• **What you have to do**: The answer should consist solely of the lines from the first one below through the line containing "changes (R292). -/", copied exactly.

Stored data:
-- ==== Sys2Proof/Machine/Undocumented.lean ====
section
/-! DEFINITION. The undocumented instructions with a meaning (46_undocumented.md R290 to R300). The byte EB, SBC #, stands with SBC in
Arithmetic.lean. -/

namespace Sys2Proof.Machine

/-- LAX in every mode: one read, into A and X (R291). -/
def loadAX (o : Operand) (s : State) : Out :=
  withOperand o s fun m t => .next (advance o { t with a := m, x := m, p := setNZ m t.p })

/-- LAX (zp,X), opcode A3 (R291). -/
def execLaxIndX (v : Byte) (s : State) : Out := loadAX (.indirectX v) s

/-- LAX zp, opcode A7 (R291). -/
def execLaxZp (v : Byte) (s : State) : Out := loadAX (.zeroPage v) s

/-- LAX abs, opcode AF (R291). -/
def execLaxAbs (w : Word) (s : State) : Out := loadAX (.absolute w) s

/-- LAX (zp),Y, opcode B3 (R291). -/
def execLaxIndY (v : Byte) (s : State) : Out := loadAX (.indirectY v) s

/-- LAX zp,Y, opcode B7 (R291). -/
def execLaxZpY (v : Byte) (s : State) : Out := loadAX (.zeroPageY v) s

/-- LAX abs,Y, opcode BF (R291). -/
def execLaxAbsY (w : Word) (s : State) : Out := loadAX (.absoluteY w) s

/-- SAX in every mode: A AND X is stored, no flag changes (R292). -/
def storeAX (o : Operand) (s : State) : Out := store (s.a &&& s.x) o s

/-- SAX (zp,X), opcode 83 (R292). -/
def execSaxIndX (v : Byte) (s : State) : Out := storeAX (.indirectX v) s

/-- SAX zp, opcode 87 (R292). -/
def execSaxZp (v : Byte) (s : State) : Out := storeAX (.zeroPage v) s

/-- SAX abs, opcode 8F (R292). -/
def execSaxAbs (w : Word) (s : State) : Out := storeAX (.absolute w) s

/-- SAX zp,Y, opcode 97 (R292). -/
def execSaxZpY (v : Byte) (s : State) : Out := storeAX (.zeroPageY v) s

/-- DCP in every mode: DEC, then CMP with the byte written (R293, R290). -/
def decrementCompare (o : Operand) (s : State) : Out :=
  withModified o s decCore fun r t => .next (advance o { t with p := cmpCore t.a r t.p })

/-- DCP (zp,X), opcode C3 (R293). -/
def execDcpIndX (v : Byte) (s : State) : Out := decrementCompare (.indirectX v) s

/-- DCP zp, opcode C7 (R293). -/
def execDcpZp (v : Byte) (s : State) : Out := decrementCompare (.zeroPage v) s

/-- DCP abs, opcode CF (R293). -/
def execDcpAbs (w : Word) (s : State) : Out := decrementCompare (.absolute w) s

/-- DCP (zp),Y, opcode D3 (R293). -/
def execDcpIndY (v : Byte) (s : State) : Out := decrementCompare (.indirectY v) s

/-- DCP zp,X, opcode D7 (R293). -/
def execDcpZpX (v : Byte) (s : State) : Out := decrementCompare (.zeroPageX v) s

/-- DCP abs,Y, opcode DB (R293). -/
def execDcpAbsY (w : Word) (s : State) : Out := decrementCompare (.absoluteY w) s

/-- DCP abs,X, opcode DF (R293). -/
def execDcpAbsX (w : Word) (s : State) : Out := decrementCompare (.absoluteX w) s

/-- A composite: a read-modify-write with its flags, then an accumulator operation on the byte written, not read
again (R290). -/
def composite (f : Byte → Byte → Byte × Byte) (g : Byte → Byte → Byte → Byte × Byte) (o : Operand) (s : State) : Out :=
  withModified o s f fun r t => .next (advance o { t with a := (g t.a r t.p).1, p := (g t.a r t.p).2 })

/-- ISB in every mode: INC, then SBC (R294). -/
def incrementSubtract (o : Operand) (s : State) : Out := composite incCore sbcCore o s

/-- ISB (zp,X), opcode E3 (R294). -/
def execIsbIndX (v : Byte) (s : State) : Out := incrementSubtract (.indirectX v) s

/-- ISB zp, opcode E7 (R294). -/
def execIsbZp (v : Byte) (s : State) : Out := incrementSubtract (.zeroPage v) s

/-- ISB abs, opcode EF (R294). -/
def execIsbAbs (w : Word) (s : State) : Out := incrementSubtract (.absolute w) s

/-- ISB (zp),Y, opcode F3 (R294). -/
def execIsbIndY (v : Byte) (s : State) : Out := incrementSubtract (.indirectY v) s

/-- ISB zp,X, opcode F7 (R294). -/
def execIsbZpX (v : Byte) (s : State) : Out := incrementSubtract (.zeroPageX v) s

/-- ISB abs,Y, opcode FB (R294). -/
def execIsbAbsY (w : Word) (s : State) : Out := incrementSubtract (.absoluteY w) s

/-- ISB abs,X, opcode FF (R294). -/
def execIsbAbsX (w : Word) (s : State) : Out := incrementSubtract (.absoluteX w) s

/-- SLO in every mode: ASL, then ORA (R295). -/
def shiftLeftOr (o : Operand) (s : State) : Out := composite (withNZ aslCore) oraCore o s

/-- SLO (zp,X), opcode 03 (R295). -/
def execSloIndX (v : Byte) (s : State) : Out := shiftLeftOr (.indirectX v) s

/-- SLO zp, opcode 07 (R295). -/
def execSloZp (v : Byte) (s : State) : Out := shiftLeftOr (.zeroPage v) s

/-- SLO abs, opcode 0F (R295). -/
def execSloAbs (w : Word) (s : State) : Out := shiftLeftOr (.absolute w) s

/-- SLO (zp),Y, opcode 13 (R295). -/
def execSloIndY (v : Byte) (s : State) : Out := shiftLeftOr (.indirectY v) s

/-- SLO zp,X, opcode 17 (R295). -/
def execSloZpX (v : Byte) (s : State) : Out := shiftLeftOr (.zeroPageX v) s

/-- SLO abs,Y, opcode 1B (R295). -/
def execSloAbsY (w : Word) (s : State) : Out := shiftLeftOr (.absoluteY w) s

/-- SLO abs,X, opcode 1F (R295). -/
def execSloAbsX (w : Word) (s : State) : Out := shiftLeftOr (.absoluteX w) s

/-- RLA in every mode: ROL, then AND (R296). -/
def rotateLeftAnd (o : Operand) (s : State) : Out := composite (withNZ rolCore) andCore o s

/-- RLA (zp,X), opcode 23 (R296). -/
def execRlaIndX (v : Byte) (s : State) : Out := rotateLeftAnd (.indirectX v) s

/-- RLA zp, opcode 27 (R296). -/
def execRlaZp (v : Byte) (s : State) : Out := rotateLeftAnd (.zeroPage v) s

/-- RLA abs, opcode 2F (R296). -/
def execRlaAbs (w : Word) (s : State) : Out := rotateLeftAnd (.absolute w) s

/-- RLA (zp),Y, opcode 33 (R296). -/
def execRlaIndY (v : Byte) (s : State) : Out := rotateLeftAnd (.indirectY v) s

/-- RLA zp,X, opcode 37 (R296). -/
def execRlaZpX (v : Byte) (s : State) : Out := rotateLeftAnd (.zeroPageX v) s

/-- RLA abs,Y, opcode 3B (R296). -/
def execRlaAbsY (w : Word) (s : State) : Out := rotateLeftAnd (.absoluteY w) s

/-- RLA abs,X, opcode 3F (R296). -/
def execRlaAbsX (w : Word) (s : State) : Out := rotateLeftAnd (.absoluteX w) s

/-- SRE in every mode: LSR, then EOR (R297). -/
def shiftRightXor (o : Operand) (s : State) : Out := composite (withNZ lsrCore) eorCore o s

/-- SRE (zp,X), opcode 43 (R297). -/
def execSreIndX (v : Byte) (s : State) : Out := shiftRightXor (.indirectX v) s

/-- SRE zp, opcode 47 (R297). -/
def execSreZp (v : Byte) (s : State) : Out := shiftRightXor (.zeroPage v) s

/-- SRE abs, opcode 4F (R297). -/
def execSreAbs (w : Word) (s : State) : Out := shiftRightXor (.absolute w) s

/-- SRE (zp),Y, opcode 53 (R297). -/
def execSreIndY (v : Byte) (s : State) : Out := shiftRightXor (.indirectY v) s

/-- SRE zp,X, opcode 57 (R297). -/
def execSreZpX (v : Byte) (s : State) : Out := shiftRightXor (.zeroPageX v) s

/-- SRE abs,Y, opcode 5B (R297). -/
def execSreAbsY (w : Word) (s : State) : Out := shiftRightXor (.absoluteY w) s

/-- SRE abs,X, opcode 5F (R297). -/
def execSreAbsX (w : Word) (s : State) : Out := shiftRightXor (.absoluteX w) s

/-- RRA in every mode: ROR, then ADC with the Carry ROR wrote (R298). -/
def rotateRightAdd (o : Operand) (s : State) : Out := composite (withNZ rorCore) adcCore o s

/-- RRA (zp,X), opcode 63 (R298). -/
def execRraIndX (v : Byte) (s : State) : Out := rotateRightAdd (.indirectX v) s

/-- RRA zp, opcode 67 (R298). -/
def execRraZp (v : Byte) (s : State) : Out := rotateRightAdd (.zeroPage v) s

/-- RRA abs, opcode 6F (R298). -/
def execRraAbs (w : Word) (s : State) : Out := rotateRightAdd (.absolute w) s

/-- RRA (zp),Y, opcode 73 (R298). -/
def execRraIndY (v : Byte) (s : State) : Out := rotateRightAdd (.indirectY v) s

/-- RRA zp,X, opcode 77 (R298). -/
def execRraZpX (v : Byte) (s : State) : Out := rotateRightAdd (.zeroPageX v) s

/-- RRA abs,Y, opcode 7B (R298). -/
def execRraAbsY (w : Word) (s : State) : Out := rotateRightAdd (.absoluteY w) s

/-- RRA abs,X, opcode 7F (R298). -/
def execRraAbsX (w : Word) (s : State) : Out := rotateRightAdd (.absoluteX w) s

/-- An undocumented NOP with an operand: one read of ea, whose byte is discarded (R299). -/
def nopRead (o : Operand) (s : State) : Out := withOperand o s fun _ t => .next (advance o t)

/-- NOP zp, opcode 04 (R299). -/
def execNopZp04 (v : Byte) (s : State) : Out := nopRead (.zeroPage v) s

/-- NOP abs, opcode 0C (R299). -/
def execNopAbs (w : Word) (s : State) : Out := nopRead (.absolute w) s

/-- NOP zp,X, opcode 14 (R299). -/
def execNopZpX14 (v : Byte) (s : State) : Out := nopRead (.zeroPageX v) s

/-- NOP, opcode 1A: as EA (R299). -/
def execNop1A (s : State) : Out := implied s

/-- NOP abs,X, opcode 1C (R299). -/
def execNopAbsX1C (w : Word) (s : State) : Out := nopRead (.absoluteX w) s

/-- NOP zp,X, opcode 34 (R299). -/
def execNopZpX34 (v : Byte) (s : State) : Out := nopRead (.zeroPageX v) s

/-- NOP, opcode 3A: as EA (R299). -/
def execNop3A (s : State) : Out := implied s

/-- NOP abs,X, opcode 3C (R299). -/
def execNopAbsX3C (w : Word) (s : State) : Out := nopRead (.absoluteX w) s

/-- NOP zp, opcode 44 (R299). -/
def execNopZp44 (v : Byte) (s : State) : Out := nopRead (.zeroPage v) s

/-- NOP zp,X, opcode 54 (R299). -/
def execNopZpX54 (v : Byte) (s : State) : Out := nopRead (.zeroPageX v) s

/-- NOP, opcode 5A: as EA (R299). -/
def execNop5A (s : State) : Out := implied s

/-- NOP abs,X, opcode 5C (R299). -/
def execNopAbsX5C (w : Word) (s : State) : Out := nopRead (.absoluteX w) s

/-- NOP zp, opcode 64 (R299). -/
def execNopZp64 (v : Byte) (s : State) : Out := nopRead (.zeroPage v) s

/-- NOP zp,X, opcode 74 (R299). -/
def execNopZpX74 (v : Byte) (s : State) : Out := nopRead (.zeroPageX v) s

/-- NOP, opcode 7A: as EA (R299). -/
def execNop7A (s : State) : Out := implied s

/-- NOP abs,X, opcode 7C (R299). -/
def execNopAbsX7C (w : Word) (s : State) : Out := nopRead (.absoluteX w) s

/-- NOP #, opcode 80 (R299). -/
def execNopImm80 (v : Byte) (s : State) : Out := nopRead (.immediate v) s

/-- NOP #, opcode 82 (R299). -/
def execNopImm82 (v : Byte) (s : State) : Out := nopRead (.immediate v) s

/-- NOP #, opcode 89 (R299). -/
def execNopImm89 (v : Byte) (s : State) : Out := nopRead (.immediate v) s

/-- NOP #, opcode C2 (R299). -/
def execNopImmC2 (v : Byte) (s : State) : Out := nopRead (.immediate v) s

/-- NOP zp,X, opcode D4 (R299). -/
def execNopZpXD4 (v : Byte) (s : State) : Out := nopRead (.zeroPageX v) s

/-- NOP, opcode DA: as EA (R299). -/
def execNopDA (s : State) : Out := implied s

/-- NOP abs,X, opcode DC (R299). -/
def execNopAbsXDC (w : Word) (s : State) : Out := nopRead (.absoluteX w) s

/-- NOP #, opcode E2 (R299). -/
def execNopImmE2 (v : Byte) (s : State) : Out := nopRead (.immediate v) s

/-- NOP zp,X, opcode F4 (R299). -/
def execNopZpXF4 (v : Byte) (s : State) : Out := nopRead (.zeroPageX v) s

/-- NOP, opcode FA: as EA (R299). -/
def execNopFA (s : State) : Out := implied s

/-- NOP abs,X, opcode FC (R299). -/
def execNopAbsXFC (w : Word) (s : State) : Out := nopRead (.absoluteX w) s

end Sys2Proof.Machine
end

• **Response area**:
-- ==== Sys2Proof/Machine/Undocumented.lean ====
section
/-! DEFINITION. The undocumented instructions with a meaning (46_undocumented.md R290 to R300). The byte EB, SBC #, stands with SBC in
Arithmetic.lean. -/

namespace Sys2Proof.Machine

/-- LAX in every mode: one read, into A and X (R291). -/
def loadAX (o : Operand) (s : State) : Out :=
  withOperand o s fun m t => .next (advance o { t with a := m, x := m, p := setNZ m t.p })

/-- LAX (zp,X), opcode A3 (R291). -/
def execLaxIndX (v : Byte) (s : State) : Out := loadAX (.indirectX v) s

/-- LAX zp, opcode A7 (R291). -/
def execLaxZp (v : Byte) (s : State) : Out := loadAX (.zeroPage v) s

/-- LAX abs, opcode AF (R291). -/
def execLaxAbs (w : Word) (s : State) : Out := loadAX (.absolute w) s

/-- LAX (zp),Y, opcode B3 (R291). -/
def execLaxIndY (v : Byte) (s : State) : Out := loadAX (.indirectY v) s

/-- LAX zp,Y, opcode B7 (R291). -/
def execLaxZpY (v : Byte) (s : State) : Out := loadAX (.zeroPageY v) s

/-- LAX abs,Y, opcode BF (R291). -/
def execLaxAbsY (w : Word) (s : State) : Out := loadAX (.absoluteY w) s

/-- SAX in every mode: A AND X is stored, no flag changes (R292). -/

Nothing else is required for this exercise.